Problem statement → The entries that follow should be written out exactly.

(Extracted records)
»»
-- ==== Sys2Proof/Machine/System.lean ====
section
/-! DEFINITION. The system commands CLR and RDREG (40_system_commands.md). -/

namespace Sys2Proof.Machine

/-- CLR (R122): it runs in a faulted session too (R121), so it does not go through `frontEnd`. -/
def execClr (s : State) : Result := finish (.ok (okReply 0 0) (clearFault s))

/-- The rule of RDREG (R123). -/
def runRdreg (num : BitVec 10) (s : State) : Res Response :=
  match readReg s num with
  | none => .raise .illegalCommand s
  | some v => .ok (okReply v 0) s

/-- RDREG num (R123). -/
def execRdreg (num : BitVec 10) (s : State) : Result := frontEnd (runRdreg num) s

/-- A command word that matches no row of R92 (30_encoding.md R94), behind the refusal of a faulted session (R121). -/
def illegalWord (s : State) : Result := frontEnd (fun s => .raise .illegalCommand s) s

end Sys2Proof.Machine
end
««
Output for this exercise →
-- ==== Sys2Proof/Machine/System.lean ====
section
/-! DEFINITION. The system commands CLR and RDREG (40_system_commands.md). -/

namespace Sys2Proof.Machine

/-- CLR (R122): it runs in a faulted session too (R121), so it does not go through `frontEnd`. -/
def execClr (s : State) : Result := finish (.ok (okReply 0 0) (clearFault s))

/-- The rule of RDREG (R123). -/
def runRdreg (num : BitVec 10) (s : State) : Res Response :=
  match readReg s num with
  | none => .raise .illegalCommand s
  | some v => .ok (okReply v 0) s

/-- RDREG num (R123). -/
def execRdreg (num : BitVec 10) (s : State) : Result := frontEnd (runRdreg num) s

/-- A command word that matches no row of R92 (30_encoding.md R94), behind the refusal of a faulted session (R121). -/
def illegalWord (s : State) : Result := frontEnd (fun s => .raise .illegalCommand s) s

end Sys2Proof.Machine
end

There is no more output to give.